最初に大きく失敗すると心が乱れて演技が雑になる。つまずきを致命傷と受け取れば、ショックで傷に傷を重ねてしまい挽回が難しい。これは入試にも言えることだ。
たとえば中学入試で算数が大コケしたとする。算数が最後の科目ならいいが、たいてい算数は2番目か3番目にある。
算数の大チョンボは次の科目に影響しやすい。たとえばうっかり計算ミスをしたとしようか。途中式を解答用紙に残す方式を採る学校なら部分点をもらえるが、そうじゃなかったら考え方は合っていても得点はゼロである。オールオアナッシング。
こんな調子で大問を2〜3問落とすと衝撃で頭の中が飛んでしまい、算数のあとに控える理科や社会がシドロモドロになってしまう。
算数のミスで頭がパニックになり集中力が維持できず、答案用紙に意識がグリップしない。結局理科や社会でもミスを連発するという悪循環に陥る。
まだ国語のミスなら挽回できる。入試では国語が最初の科目という学校が多いが、国語の出来不出来は答案が返却されてみないとわからない。
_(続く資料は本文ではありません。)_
theorem State.startFirmware_via {s : State} {slot : Nat} {b : List Byte} (hs : State.Via M S s)
    (hk : [.freeCtr, .out, .mem, .ring, .cnt, .sched, .host, .note, .jnl, .err, .fuse, .trust, .ready] ⊆ M) :
    State.Via M S (State.startFirmware s slot b) := by
  unfold State.startFirmware
  extract_lets s0 s1 s2 s3 s4 s5
  have hs0 : State.Via M S s0 := by
    unfold s0
    exact State.updTrust_via hs (sub hk)
  clear_value s0
  have hs1 : State.Via M S s1 := by
    unfold s1
    exact State.writeB_via hs0 (sub hk)
  clear_value s1
  have hs2 : State.Via M S s2 := by
    unfold s2
    exact State.generateIdentity_via hs1 (sub hk)
  clear_value s2
  have hs3 : State.Via M S s3 := by
    unfold s3
    exact State.updTrust_via hs2 (sub hk)
  clear_value s3
  have hs4 : State.Via M S s4 := by
    unfold s4
    exact State.publishLastState_via hs3 (sub hk)
  clear_value s4
  have hs5 : State.Via M S s5 := by
    unfold s5
    split
    · exact hs4
    · exact State.restoreJournal_via hs4 (sub hk)
  clear_value s5
  exact State.eraseLeft_via (State.setReady_via (State.setReady_via hs5 (sub hk)) (sub hk)) (sub hk)

theorem State.bootFailed_via {s : State} {status : Nat} (hs : State.Via M S s) (hk : [.pwr] ⊆ M) :
    State.Via M S (State.bootFailed s status) := by
  unfold State.bootFailed
  exact State.updPwr_via hs (sub hk)

theorem State.bootRom_via {s : State} (hs : State.Via M S s)
    (hk : [.freeCtr, .out, .mem, .ring, .cnt, .sched, .host, .note, .jnl, .err, .pwr, .fuse, .trust, .ready] ⊆ M) :
    State.Via M S (State.bootRom s) := by
  unfold State.bootRom
  extract_lets strap0 k1 b2 st3 s4 b5 st6
  clear_value strap0 k1 b2 st3 b5 st6
  have hs4 : State.Via M S s4 := by
    unfold s4
    exact State.updTrust_via hs (sub hk)
  clear_value s4
  split
  · exact State.updTrust_via hs (sub hk)
  · split
    · exact State.startFirmware_via hs (sub hk)
    · split
      · exact State.startFirmware_via hs4 (sub hk)
      · exact State.updTrust_via (State.bootFailed_via hs4 (sub hk)) (sub hk)

theorem State.bootPush_via {s : State} (hs : State.Via M S s)
    (hk : [.freeCtr, .out, .mem, .ring, .cnt, .sched, .host, .note, .jnl, .err, .pwr, .fuse, .trust, .ready] ⊆ M) :
    State.Via M S (State.bootPush s) := by
  unfold State.bootPush
  split
  · extract_lets hd0 b1 st2
    clear_value hd0 b1 st2
    split
    · exact State.startFirmware_via hs (sub hk)
    · exact State.bootFailed_via hs (sub hk)
  · exact hs

theorem State.beginUpdate_via {s : State} {a : Accepted} (hs : State.Via M S s)
    (hk : [.freeCtr, .out, .upsets, .mem, .ring, .poison, .wbQueue, .cnt, .hbm, .img, .host, .note, .jnl, .err,
      .trust] ⊆ M) :
    State.Via M S (State.beginUpdate s a) := by
  unfold State.beginUpdate
  split
  split
  · exact State.completeLater_via hs (sub hk)
  · split
    rename_i x0 b1 s2 heq3
    have hs2 : State.Via M S s2 := by
      exact via2 heq3 (State.readControl_via hs (sub hk))
    extract_lets st4
    clear_value st4
    split
    · exact State.updTrust_via (State.eraseSlot_via hs2 (sub hk)) (sub hk)
    · exact State.completeLater_via hs2 (sub hk)

theorem State.updateWritten_via {s : State} {a : Accepted} {ok : Bool} (hs : State.Via M S s)
    (hk : [.freeCtr, .out, .ring, .cnt, .host, .note, .jnl, .trust] ⊆ M) :
    State.Via M S (State.updateWritten s a ok) := by
  unfold State.updateWritten
  extract_lets k0 s1 s2 s3
  clear_value k0
  have hs1 : State.Via M S s1 := by
    unfold s1
    exact State.updTrust_via hs (sub hk)
  clear_value s1
  have hs2 : State.Via M S s2 := by
    unfold s2
    exact State.writeFlash_via hs1 (sub hk)
  clear_value s2
  have hs3 : State.Via M S s3 := by
    unfold s3
    split
    · exact hs2
    · exact State.drawn_via hs2 (sub hk)
  clear_value s3
  exact State.completeLater_via hs3 (sub hk)

theorem execUpdateFirmwareWritten_via {ok : Bool} {s : State} (hs : State.Via M S s)
    (hk : [.freeCtr, .out, .ring, .cnt, .idle, .host, .note, .jnl, .trust] ⊆ M) :
    Keeps (State.Via M S) (execUpdateFirmwareWritten ok s) := by
  unfold execUpdateFirmwareWritten
  split
  · exact keeps_next (State.noteIdle_via (State.updateWritten_via hs (sub hk)) (sub hk))
  · exact keeps_next hs

theorem State.fixActivation_via {s : State} (hs : State.Via M S s)
    (hk : [.out, .ring, .cnt, .host, .note, .jnl, .trust] ⊆ M) : State.Via M S (State.fixActivation s) := by
  unfold State.fixActivation
  split
  · split
    · extract_lets t0
      clear_value t0
      exact State.completeLater_via (State.updTrust_via hs (sub hk)) (sub hk)
    · exact hs
  · exact hs

theorem State.beginActivate_via {s : State} {a : Accepted} {k : Nat} (hs : State.Via M S s)
    (hk : [.out, .ring, .cnt, .host, .note, .jnl, .trust] ⊆ M) : State.Via M S (State.beginActivate s a k) := by
  unfold State.beginActivate
  split
  · exact State.completeLater_via hs (sub hk)
  · split
    · exact State.completeLater_via hs (sub hk)
    · exact State.fixActivation_via (State.updTrust_via hs (sub hk)) (sub hk)

theorem State.activateNow_via {s : State} (hs : State.Via M S s)
    (hk : [.freeCtr, .upsets, .mem, .poison, .wbQueue, .cnt, .tk, .facets, .sched, .ap, .hbm, .dma, .tmplStatus,
    .exp, .cnd, .img, .wav, .net, .beam, .host, .jnl, .err, .pwr, .fuse, .trust, .idle, .ready] ⊆ M) :
    State.Via M S (State.activateNow s) := by
  unfold State.activateNow
  split
  · extract_lets s0
    have hs0 : State.Via M S s0 := by
      unfold s0
      exact State.updTrust_via hs (sub hk)
    clear_value s0
    exact State.startUp_via (State.internalReset_via hs0 (sub hk)) (sub hk)
  · exact hs

theorem State.programRollback_via {s : State} (hs : State.Via M S s)
    (hk : [.out, .ring, .cnt, .sched, .host, .note, .jnl, .err, .fuse, .trust] ⊆ M) :
    State.Via M S (State.programRollback s) := by
  unfold State.programRollback
  split
  · exact State.startJob_via (State.updTrust_via hs (sub hk)) (sub hk)
  · exact State.updTrust_via hs (sub hk)

theorem execTrialEnd_via {s : State} (hs : State.Via M S s)
    (hk : [.out, .ring, .cnt, .tk, .sched, .hbm, .host, .note, .jnl, .err, .fuse, .trust, .idle] ⊆ M) :
    Keeps (State.Via M S) (execTrialEnd s) := by
  unfold execTrialEnd
  split
  · exact keeps_next (State.programRollback_via
      (State.updTrust_via (State.setTime_via hs (sub hk)) (sub hk)) (sub hk))
  · exact keeps_next hs

theorem execRollbackRetry_via {s : State} (hs : State.Via M S s)
    (hk : [.out, .ring, .cnt, .sched, .host, .note, .jnl, .err, .fuse, .trust] ⊆ M) :
    Keeps (State.Via M S) (execRollbackRetry s) := by
  unfold execRollbackRetry
  apply keeps_next
  split
  · exact State.programRollback_via hs (sub hk)
  · exact hs

theorem State.beginAttest_via {s : State} {a : Accepted} {nonce : List Byte} {dst : Nat} {len : Nat}
    (hs : State.Via M S s) (hk : [.out, .ring, .cnt, .host, .note, .jnl] ⊆ M) :
    State.Via M S (State.beginAttest s a nonce dst len) := by
  unfold State.beginAttest
  extract_lets certs0
  clear_value certs0
  split
  · exact State.completeLater_via hs (sub hk)
  · split
    · exact State.completeLater_via hs (sub hk)
    · exact State.updHost_via hs (sub hk)

theorem execAttestSigned_via {s : State} (hs : State.Via M S s)
    (hk : [.out, .upsets, .mem, .ring, .poison, .wbQueue, .cnt, .idle, .hbm, .host, .note, .jnl] ⊆ M) :
    Keeps (State.Via M S) (execAttestSigned s) := by
  unfold execAttestSigned
  split
  · exact keeps_next hs
  · split
    · extract_lets r0
      clear_value r0
      split
      rename_i x1 st2 s3 heq4
      have hs3 : State.Via M S s3 := by
        exact via2 heq4 (State.writeResult_via hs (sub hk))
      exact keeps_next (State.noteIdle_via (State.completeLater_via hs3 (sub hk)) (sub hk))
    · exact keeps_next hs

/-! ### HostCmd -/

theorem State.setMirror_via {s : State} {b : List Byte} (hs : State.Via M S s) (hk : [.jnl] ⊆ M) :
    State.Via M S (State.setMirror s b).2 := by
  unfold State.setMirror
  extract_lets j0 base1 meets2 src3
  clear_value j0 base1
  split
  · exact hs
  · split
    · exact hs
    · split
      · exact hs
      · dsimp -zeta only
        exact hs.upd (State.via_jnl rfl (by rfl)) (sub hk)

theorem State.setEventData_via {s : State} {b : List Byte} (hs : State.Via M S s) (hk : [.host] ⊆ M) :
    State.Via M S (State.setEventData s b).2 := by
  unfold State.setEventData
  extract_lets base0 size1
  clear_value base0 size1
  split
  · exact hs
  · dsimp -zeta only
    exact State.updHost_via hs (sub hk)

theorem State.applySet_via {s : State} {set : Nat} {b : List Byte} (hs : State.Via M S s)
    (hk : [.out, .ring, .cnt, .dma, .wav, .net, .beam, .host, .note, .jnl, .ready] ⊆ M) :
    State.Via M S (State.applySet s set b).2 := by
  unfold State.applySet
  split
  · exact State.setDmaChain_via hs (sub hk)
  · split
    · exact State.setMirror_via hs (sub hk)
    · split
      · exact State.setEventData_via hs (sub hk)
      · split
        · exact State.setAnalogRef_via hs (sub hk)
        · split
          · exact State.setWavePeriod_via hs (sub hk)
          · split
            · exact State.setWaveCal_via hs (sub hk)
            · split
              · exact State.setOpenWire_via hs (sub hk)
              · split
                · exact State.setPortSet_via hs (sub hk)
                · split
                  · exact State.setPtpSet_via hs (sub hk)
                  · split
                    · exact State.setEtSet_via hs (sub hk)
                    · exact State.setBeamSystem_via hs (sub hk)
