-- ==== Sys2Proof/Laws/ViaPower.lean ====
section
/-! SUPPORT. What each operation of the registers, power, and what completes later can change (Via.lean), one lemma an operation. -/

set_option Elab.async false

namespace Sys2Proof.Machine

variable {M : List Change} {S : State}

/-! ### Registers -/

theorem State.changeOwner_via {s : State} {new : Owner} (hs : State.Via M S s)
    (hk : [.out, .mem, .ring, .cnt, .host, .note, .jnl, .ready] ⊆ M) : State.Via M S (State.changeOwner s new) := by
  unfold State.changeOwner
  extract_lets old0 s1 s2
  clear_value old0
  have hs1 : State.Via M S s1 := by
    unfold s1
    exact State.updHost_via hs (sub hk)
  clear_value s1
  have hs2 : State.Via M S s2 := by
    unfold s2
    exact State.journalDev_via (State.openJournal_via hs1 (sub hk)) (sub hk)
  clear_value s2
  exact State.flushHeld_via (State.irq_via hs2 (sub hk)) (sub hk)

theorem State.writeOwner_via {s : State} {p : Path} {v : Nat} (hs : State.Via M S s)
    (hk : [.out, .mem, .ring, .cnt, .host, .note, .jnl, .ready] ⊆ M) : State.Via M S (State.writeOwner s p v) := by
  unfold State.writeOwner
  split
  · extract_lets new0 s1
    clear_value new0
    have hs1 : State.Via M S s1 := by
      unfold s1
      exact State.updHost_via hs (sub hk)
    clear_value s1
    split
    · exact hs1
    · exact State.changeOwner_via hs1 (sub hk)
  · exact State.updHost_via hs (sub hk)

theorem State.writeCmdSize_via {s : State} {v : Nat} (hs : State.Via M S s) (hk : [.host] ⊆ M) :
    State.Via M S (State.writeCmdSize s v) := by
  unfold State.writeCmdSize
  extract_lets n0
  clear_value n0
  split
  · exact State.updHost_via hs (sub hk)
  · split
    · exact State.updHost_via hs (sub hk)
    · exact hs

theorem State.writeEvtSize_via {s : State} {v : Nat} (hs : State.Via M S s)
    (hk : [.out, .ring, .cnt, .host, .note] ⊆ M) : State.Via M S (State.writeEvtSize s v) := by
  unfold State.writeEvtSize
  extract_lets n0
  clear_value n0
  split
  · exact State.updHost_via hs (sub hk)
  · split
    · exact State.flushHeld_via (State.updHost_via hs (sub hk)) (sub hk)
    · exact hs

theorem State.writeCmdPut_via {s : State} {v : Nat} (hs : State.Via M S s)
    (hk : [.freeCtr, .out, .upsets, .mem, .ring, .poison, .wbQueue, .cnt, .idle, .facets, .sched, .ap, .hbm, .dma,
    .tmplStatus, .exp, .cnd, .img, .wav, .net, .beam, .host, .note, .jnl, .err, .pwr, .fuse, .trust, .ready] ⊆ M) :
    State.Via M S (State.writeCmdPut s v) := by
  unfold State.writeCmdPut
  split
  · exact State.serveAll_via (State.updHost_via hs (sub hk)) (sub hk)
  · exact hs

theorem State.writeEvtGet_via {s : State} {v : Nat} (hs : State.Via M S s)
    (hk : [.out, .ring, .cnt, .host, .note] ⊆ M) : State.Via M S (State.writeEvtGet s v) := by
  unfold State.writeEvtGet
  extract_lets n0 g1 old2 gone3
  clear_value n0 g1 old2
  split
  · exact State.flushHeld_via (State.updHost_via hs (sub hk)) (sub hk)
  · exact hs

theorem State.mboxNext_via {s : State} (hs : State.Via M S s) (hk : [.host] ⊆ M) :
    State.Via M S (State.mboxNext s) := by
  unfold State.mboxNext
  split
  · exact State.updHost_via hs (sub hk)
  · exact hs

theorem State.writeMbox_via {s : State} {v : Nat} (hs : State.Via M S s) (hk : [.host] ⊆ M) :
    State.Via M S (State.writeMbox s v) := by
  unfold State.writeMbox
  extract_lets s0
  have hs0 : State.Via M S s0 := by
    unfold s0
    split
    · exact hs
    · exact State.updHost_via hs (sub hk)
  clear_value s0
  exact State.mboxNext_via hs0 (sub hk)

theorem State.writeForce_via {s : State} {v : Nat} (hs : State.Via M S s) (hk : [.out, .note] ⊆ M) :
    State.Via M S (State.writeForce s v) := by
  unfold State.writeForce
  apply foldl_via
  · exact hs
  · intro u0 u1 hu2
    beta_reduce
    split
    · exact State.irq_via hu2 (sub hk)
    · exact hu2

theorem State.popErr_via {s : State} {v : Nat} (hs : State.Via M S s) (hk : [.err] ⊆ M) :
    State.Via M S (s.popErr v) := by
  unfold State.popErr
  split
  · exact State.updErr_le hs (sub hk) fun h => by simp; omega
  · exact hs

theorem State.writePerf_via {s : State} {v : Nat} (hs : State.Via M S s)
    (hk : [.out, .ring, .cnt, .host, .note, .pwr] ⊆ M) : State.Via M S (State.writePerf s v) := by
  unfold State.writePerf
  exact State.retarget_via (State.updHost_via hs (sub hk)) (sub hk)

theorem State.writeTickCtl_via {s : State} {v : Nat} (hs : State.Via M S s)
    (hk : [.out, .ring, .cnt, .tk, .note] ⊆ M) : State.Via M S (State.writeTickCtl s v) := by
  unfold State.writeTickCtl
  extract_lets n0 src1
  clear_value n0
  split
  · exact hs
  · split
    · exact State.timeState_via hs (sub hk)
    · exact hs.upd (State.via_tk rfl) (sub hk)

theorem State.writeSnapCtl_via {s : State} {v : Nat} (hs : State.Via M S s) (hk : [.idle, .host, .err] ⊆ M) :
    State.Via M S (State.writeSnapCtl s v) := by
  unfold State.writeSnapCtl
  split
  · split
    rename_i x0 ok1 s2 heq3
    have hs2 : State.Via M S s2 := by
      exact via2 heq3 (State.armSnapshot_via hs (sub hk))
    exact State.noteIdle_via (State.updHost_via hs2 (sub hk)) (sub hk)
  · split
    · exact State.updErr_via hs (sub hk) (fun _ => rfl)
    · exact hs

theorem State.writeWdog_via {s : State} {v : Nat} (hs : State.Via M S s) (hk : [.host] ⊆ M) :
    State.Via M S (State.writeWdog s v) := by
  unfold State.writeWdog
  exact State.updHost_via hs (sub hk)

theorem State.kick_via {s : State} (hs : State.Via M S s) (hk : [.out, .ring, .cnt, .host, .note] ⊆ M) :
    State.Via M S (State.kick s) := by
  unfold State.kick
  extract_lets lost0 s1
  clear_value lost0
  have hs1 : State.Via M S s1 := by
    unfold s1
    exact State.updHost_via hs (sub hk)
  clear_value s1
  split
  · exact State.fault_via hs1 (sub hk)
  · exact hs1

theorem State.writeSpareA_via {s : State} {v : Word} (hs : State.Via M S s)
    (hk : [.freeCtr, .out, .upsets, .mem, .ring, .poison, .wbQueue, .cnt, .idle, .facets, .sched, .ap, .hbm, .dma,
    .tmplStatus, .exp, .cnd, .img, .wav, .net, .beam, .host, .note, .jnl, .err, .pwr, .fuse, .trust, .ready] ⊆ M) :
    State.Via M S (State.writeSpareA s v) := by
  unfold State.writeSpareA
  extract_lets s0
  have hs0 : State.Via M S s0 := by
    unfold s0
    exact State.updHost_via hs (sub hk)
  clear_value s0
  split
  · exact State.serveAll_via (State.bootPush_via hs0 (sub hk)) (sub hk)
  · exact hs0

theorem State.putReg_via {s : State} {i : Nat} {v : Word} (hs : State.Via M S s)
    (hk : [.freeCtr, .out, .upsets, .mem, .ring, .poison, .wbQueue, .cnt, .tk, .facets, .sched, .ap, .hbm, .dma,
    .tmplStatus, .exp, .cnd, .img, .wav, .net, .beam, .host, .note, .jnl, .err, .pwr, .fuse, .trust, .idle, .ready] ⊆
    M) :
    State.Via M S (State.putReg s i v) := by
  unfold State.putReg
  extract_lets n0
  clear_value n0
  split
  · split
    · exact State.updHost_via hs (sub hk)
    · exact hs
  · split
    · exact State.updHost_via hs (sub hk)
    · exact hs
  · exact State.writeCmdSize_via hs (sub hk)
  · exact State.writeCmdPut_via hs (sub hk)
  · split
    · exact State.updHost_via hs (sub hk)
    · exact hs
  · split
    · exact State.updHost_via hs (sub hk)
    · exact hs
  · exact State.writeEvtSize_via hs (sub hk)
  · exact State.writeEvtGet_via hs (sub hk)
  · exact State.updHost_via hs (sub hk)
  · exact State.writeMbox_via hs (sub hk)
  · exact State.updHost_note hs (sub hk) (fun _ => rfl)
  · exact State.updHost_via hs (sub hk)
  · exact State.writeForce_via hs (sub hk)
  · exact State.popErr_via hs (sub hk)
  · exact State.writePerf_via hs (sub hk)
  · exact State.updHost_via hs (sub hk)
  · exact State.writeTickCtl_via hs (sub hk)
  · exact State.writeSnapCtl_via hs (sub hk)
  · exact State.updHost_via hs (sub hk)
  · exact State.writeWdog_via hs (sub hk)
  · exact State.kick_via hs (sub hk)
  · exact State.updHost_via hs (sub hk)
  · exact State.writeSpareA_via hs (sub hk)
  · exact State.updHost_via hs (sub hk)
  · exact hs
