/-- START at the edge of its tick. -/
theorem State.tickEdge_starts (px : Int) (rows : List RawRow)
    (h : State.Settled { s with sched := { s.sched with start := none, stop := none } })
    (hp : s.sched.start = some p) (hs : s.sched.stop = none) (hf : p.fixed = true) (ht : p.t = s.tk.nextEdge.tick)
    (hi : (if p.staged then s.sched.staged else s.sched.active) = some im) :
    ∃ t, exec (.tickEdge px rows) s = .next t ∧ t.sched.start = none ∧ t.sched.active = some im ∧
      t.sched.staged = (if p.staged then none else s.sched.staged) ∧ t.sched.running = true ∧
      t.sched.startTick = s.tk.nextEdge.tick ∧ t.tk.tick = s.tk.nextEdge.tick ∧ t.ap.crop = some im.crop ∧
      (t.sched.validTicks, t.sched.invalidTicks, t.sched.suspendedTicks) = (0, 0, 0) ∧
      (∀ f : Fin 16, im.objective = none → s.pwr.shed = 0 → bitOf im.mask f.val = true →
        s.isReady (5 + f.val / 4) = true → s.err.isolated.getLsbD (f.val / 4) = false →
        let e := im.program true f.val (s.tk.nextEdge.tick % im.h)
        (t.facets[f]).prog = (im.ops.drop e.first).take e.count ∧ (t.facets[f]).overruns = 0) := by
  have hw := State.edgeHead_starts h hp hs hf ht hi rows
  have hr := State.rests_after (s := s) hw.via h.activate h.sched.1.2 h.step (by rw [hw.sched]; rfl)
  have hk := State.edgeTail_keeps hr px
  obtain ⟨a, b, c, he⟩ := s.ticked_sched
  obtain ⟨m, r, hsched⟩ := hk.sched
  have htk : (s.ticked.edgeHead rows).tk.tick = s.tk.nextEdge.tick := by
    rw [hw.via.only .tk (by decide), s.ticked_tick]
  refine ⟨_, execTickEdge_idle (s := s) h.time h.activate px rows, ?_⟩
  rw [hsched, hw.sched, he, s.ticked_tick]
  refine ⟨rfl, rfl, rfl, rfl, rfl, ?_, ?_, rfl, fun f hob hsh hm hrd hiso => ?_⟩
  · rw [hk.only .tk (by decide)]
    exact htk
  · rw [hk.crop, hw.sched]
    rfl
  · have hrun : (s.ticked.edgeHead rows).runningImage = some im := by
      unfold State.runningImage
      rw [hw.sched]
      rfl
    have hmode : (s.ticked.edgeHead rows).sched.mode = .main := by
      rw [hw.sched]
      rfl
    have hshed : (s.ticked.edgeHead rows).pwr.shed = 0 := by
      rw [(Power.shedding_iff.1 hw.shedding).1, s.ticked_only .pwr (by decide)]
      exact hsh
    rw [hk.facets (hw.cfg.trans hob), State.edgePrograms_facet hr.activate hrun hmode hshed]
    refine ⟨?_, ((State.slotted_counts _ _ _ _).2.2).trans (hw.overruns f)⟩
    rw [State.slotted_main hm
      (by rw [hw.via.only .err (by decide), s.ticked_rejoin.2.2]; exact hiso)
      (by rw [State.isReady_of_only hw.via.only, s.ticked_isReady (by omega)]; exact hrd) hmode, htk]
    rfl
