-- ==== Sys2Proof/Decode.lean ====
section
/-! DEFINITION. Decoding (R34, R35, R36, R50, R51, R52) and encoding of instruction words. The decoder is
total: it rejects by name a word whose OP is unassigned and a word whose fields no instruction allows. The
values of fields that R46 and the entries limit are checked when the instruction issues (R55, condition 5). -/

namespace Sys2Proof

/-- Why a word is no instruction (R55, conditions 2 and 5). -/
inductive DecodeError where
  /-- OP is unassigned in the opcode map (R50): the core traps ILLEGAL_OPCODE. -/
  | unassigned
  /-- a must-be-zero field is not zero, or X is not listed (R52): the core traps ILLEGAL_OPERAND. -/
  | badField
  deriving DecidableEq, Repr

namespace Fields

/-- Bits `lo + w - 1 : lo` of a word, as a number (R10). -/
def sub (n lo w : Nat) : Nat := n / 2 ^ lo % 2 ^ w

/-- Bits `lo + w - 1 : lo` of a word, as a field. -/
def fld (n lo w : Nat) : BitVec w := BitVec.ofNat w (n / 2 ^ lo)

/-- Bit `i` of a word. -/
def bit (n i : Nat) : Bool := n / 2 ^ i % 2 == 1

end Fields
国語は試験が終わった瞬間「できた」と思っても得点は意に反して悪い場合が多いし、その逆もまた然りだ。
時間配分を誤り1番の問題を完璧に解こうと思って時間を取りすぎ、2番3番の問題が空白のままというミスだったらダメージが大きいが、それ以外は国語のミスが後の科目に影響することはない。
また理科社会は1問や2問間違えても配点が小さいので、少々ミスしても精神を揺るがすほどの絶望的な気持ちになったりはしない。
ところが算数のミスは浅田真央のトリプルアクセル失敗みたいな、誰の目にも明らかな、派手でわかりやすいミスである。算数で主観的にミスをしているなと思ったら、大抵は誰にでもわかる客観的ミスである。得点にガツンと残酷に跳ね返る。
国語のミスが後になって冷酒のようにジワジワ効くミスで、理科社会のミスが局地戦の敗北とするなら、算数のミスは日本軍のミッドウェー海戦のような戦局を180度変えるミスである。算数のミスは受験生をヤケクソな気分にする。
算数でミスしたら、もはや開き直りしかない。算数で「致命的」な間違いを犯せば、受験生活で努力の結果積み上げてきたガラスの城が呆気なく崩壊する映像が頭に浮かび、厭世的な心理状態に陥ってしまうが、ガラスの破片が地面に散らばる廃墟の中で、負け戦を果敢に戦う開き直りこそが勝利を呼ぶ。
死ぬ気で受験勉強して本番で大きなミスをしたら、胃が凍るような気分になり集中力が散漫になるのは当然の事だ。努力に比例してショックも大きい。
しかし、完璧主義の格好いい戦いを振り捨て、捨て身になった泥まみれのみっともない戦いを生きてこそ良い結果が出る。
算数の大チョンボは一瞬氷の絶望を生むが、絶望状態から体勢を立て直し、身体が火照るよな熱気と、研ぎ澄まされた集中力を身体に再び取り戻すことが勝機につながる。